Study material:
>>>>

-- ==== Sys2Proof/Machine/Engine.lean ====
section
/-!
DEFINITION. The Execution Engine around the dispatcher: the top of an iteration, cancellation, the start of a run, and the
host's operations in `S_IDLE` (spec/46_execution_engine.md R190 to R202, spec/70_reset_and_hazards.md R240 to R243).
-/
namespace Sys2Proof.Machine

/-- The `cancel` input as sampled at this iteration top; no sample listed reads as 0 (R196; log entry 7). -/
def State.cancelSampled (s : State) : Bool := s.cancelIn.headD false

/-- The top of an iteration (`S_CHECK`): the sample is used up, never remembered (R196), and the memory port shows no
access yet. -/
def State.beginIteration (s : State) : State := { s with cancelIn := s.cancelIn.tail, bus := [] }

/-- The end of a run as `Cancelled`: `RUNNING <- 0` and nothing else (R196). -/
def endCancelled (s : State) : State := { s with running := false }

/-- The start of a run: `CYC <- 0; HALTED <- 0; RUNNING <- 1`, nothing else (R194; D9, log entry 20). -/
def startRun (s : State) : State := { s with cyc := 0, halted := false, running := true }

/-- The reset operation: any state becomes that of the table R41, memory included (spec/70_reset_and_hazards.md R240).
What the host will do next is the host's and stays (log entry 8). -/
def hostReset (s : State) : State := { State.reset with cancelIn := s.cancelIn, hostOps := s.hostOps }

/-- One operation of the host (spec/70_reset_and_hazards.md R243). Load goes to the cell directly and counts no cycle
(spec/20_memory.md R71); Observe changes nothing. -/
def hostDo (op : HostOp) (s : State) : State :=
  match op with
  | .reset => hostReset s
  | .load a v => s.setCell a v
  | .run => startRun s
  | .observe => s

/-- A step in `S_IDLE`: the host's next operation, or nothing (R193). The core makes no access. -/
def idleStep (s : State) : State :=
  match s.hostOps with
  | [] => { s with bus := [] }
  | op :: ops => hostDo op { s with hostOps := ops, bus := [] }

/-- The outputs that carry the halt report and the count at every time (spec/00_scope.md R6). -/
structure Outputs where
  running : Bool
  halted : Bool
  haltOpcode : Byte
  cycles : Nat
  deriving DecidableEq, Repr

/-- `running`, `halted`, `halt_opcode`, `cycles` (spec/00_scope.md R6). -/
def State.outputs (s : State) : Outputs where
  running := s.running
  halted := s.halted
  haltOpcode := s.haltOpcode
  cycles := s.cyc

/-- The registers and flags as `obs_pc` to `obs_n` show them (spec/00_scope.md R6). -/
structure Observation where
  pc : Addr
  sp : Byte
  a : Byte
  x : Byte
  y : Byte
  c : Bool
  z : Bool
  i : Bool
  d : Bool
  b : Bool
  v : Bool
  n : Bool
  deriving DecidableEq, Repr

/-- Observe: the registers and flags, readable whenever `running` is 0 (spec/00_scope.md R6). -/
def State.observe (s : State) : Option Observation :=
  if s.running then none
  else some { pc := s.pc, sp := s.sp, a := s.a, x := s.x, y := s.y,
              c := s.c, z := s.z, i := s.i, d := s.d, b := s.b, v := s.v, n := s.n }

/-- Observe on a memory cell: read directly, no access of the core (spec/20_memory.md R71). -/
def State.observeCell (s : State) (a : Addr) : Option Byte := if s.running then none else some (s.mem.read a)

/-- The result a run delivers to the host, with its cycle count (spec/46_execution_engine.md R195, R200). -/
inductive RunResult where
  | halt (op : Byte) (cycles : Nat)
  | cancelled (cycles : Nat)
  deriving DecidableEq, Repr

/-- The result delivered by a step from `s` to `t`: one, exactly when the step ends a run (R195). -/
def runResult (s t : State) : Option RunResult :=
  if s.running && !t.running then
    some (if t.halted then .halt t.haltOpcode t.cyc else .cancelled t.cyc)
  else none

end Sys2Proof.Machine
end

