-- ==== Sys2Proof/Certificates/Slice0/Obligations.lean ====
section
/-!
DEFINITION. The statements about the model, from the numbered rules of spec/. Wherever a statement gives an address, a
result or a flag, it uses the spec's own integer arithmetic, not the model's bit operations.
-/
open Sys2Proof Sys2Proof.Machine

/-! ## Encoding and decoding -/

/-- R80 to R86: decoding an encoded form gives it back, with every operand at every value, whatever follows. The opcode
bytes are D1's (log 1). -/
def Obligations.DecodeOfEncodeIsIdentity : Prop :=
  ∀ (i : Instr) (rest : List Byte), i.wellFormed = true → decode (encode i ++ rest) = .ok (i, rest)

/-- R80 to R86, R91: a byte string decodes to `i` only if it begins with `i`'s own bytes: no bit is ignored, no two byte
strings share a form. -/
def Obligations.EncodeOfDecodeIsIdentity : Prop :=
  ∀ (bytes rest : List Byte) (i : Instr), decode bytes = .ok (i, rest) → bytes = encode i ++ rest

/-- R81 to R83, R86: words written out bit by bit from the spec's encodings, one of each operation, read as what they
stand for. The opcode bytes are D1's (log 1). -/
def Obligations.WrittenWordsDecode : Prop :=
  decode [0b10111101, 0b00000000, 0b00000101] = .ok (.ldaAbsx 0x00 0x05, []) ∧
  decode [0b10110110, 0b00010000] = .ok (.ldxZpy 0x10, []) ∧
  decode [0b10100000, 0b00000001] = .ok (.ldyImm 0x01, []) ∧
  decode [0b01111001, 0b11111111, 0b00000100] = .ok (.adcAbsy 0xFF 0x04, []) ∧
  decode [0b00110101, 0b00010000] = .ok (.andZpx 0x10, []) ∧
  decode [0b00001010] = .ok (.aslAcc, []) ∧
  decode [0b00011110, 0b11111111, 0b00000000] = .ok (.aslAbsx 0xFF 0x00, []) ∧
  decode [0b01001100, 0b00100000, 0b00000100] = .ok (.jmpAbs 0x20 0x04, []) ∧
  decode [0b00100000, 0b00010000, 0b00000011] = .ok (.jsrAbs 0x10 0x03, []) ∧
  decode [0b01100000] = .ok (.rtsImp, [])

/-- R87, R91: the opcode bytes of R86 are recognized, the other 220 byte values are not, and a byte string that begins
with an unrecognized byte is refused by that byte's name. The byte values are D1's (log 1). -/
def Obligations.OtherBytesAreUnrecognized : Prop :=
  (∀ op : Byte, (decodeOpcode op).isNone = true ↔
    op.toNat ∉ [0x06, 0x0A, 0x0E, 0x16, 0x1E, 0x20, 0x25, 0x29, 0x2D, 0x35, 0x39, 0x3D, 0x4C, 0x60, 0x65, 0x69, 0x6D, 0x75,
      0x79, 0x7D, 0xA0, 0xA2, 0xA4, 0xA5, 0xA6, 0xA9, 0xAC, 0xAD, 0xAE, 0xB4, 0xB5, 0xB6, 0xB9, 0xBC, 0xBD, 0xBE]) ∧
  ((List.range 256).filter (fun n => (decodeOpcode (BitVec.ofNat 8 n)).isNone)).length = 220 ∧
  ∀ (op : Byte) (rest : List Byte), (decodeOpcode op).isNone = true → decode (op :: rest) = .error (.unrecognizedOpcode op)

/-- R80, R84: the length of a form is decided by its opcode byte alone, is 1, 2 or 3 by its mode, and is the number of
bytes of its encoding. -/
def Obligations.OpcodeByteDecidesTheLength : Prop :=
  ∀ i j : Instr,
    (i.opcode = j.opcode → i.length = j.length) ∧
    (encode i).length = i.length ∧
    (i.length = 1 ↔ i.mode = .acc ∨ i.mode = .imp) ∧
    (i.length = 2 ↔ i.mode = .imm ∨ i.mode = .zp ∨ i.mode = .zpx ∨ i.mode = .zpy) ∧
    (i.length = 3 ↔ i.mode = .abs ∨ i.mode = .absx ∨ i.mode = .absy)

/-! ## Memory and stack -/

/-- R52: `MemRead(a, 1)` returns `Mem[a]`, counts one cycle, and changes nothing else. (What the memory port shows, the
model's own field, is left open here.) -/
def Obligations.MemReadReturnsTheCell : Prop :=
  ∀ (s : State) (p : Addr),
    (memRead p s).1 = s.mem.read p ∧ (memRead p s).2 = { s with cyc := s.cyc + 1, bus := (memRead p s).2.bus }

<<<<

Task details: The required answer is each line of the entries containing the string "Instr".

Solved problem:
  ∀ (i : Instr) (rest : List Byte), i.wellFormed = true → decode (encode i ++ rest) = .ok (i, rest)
  ∀ (bytes rest : List Byte) (i : Instr), decode bytes = .ok (i, rest) → bytes = encode i ++ rest
  ∀ i j : Instr,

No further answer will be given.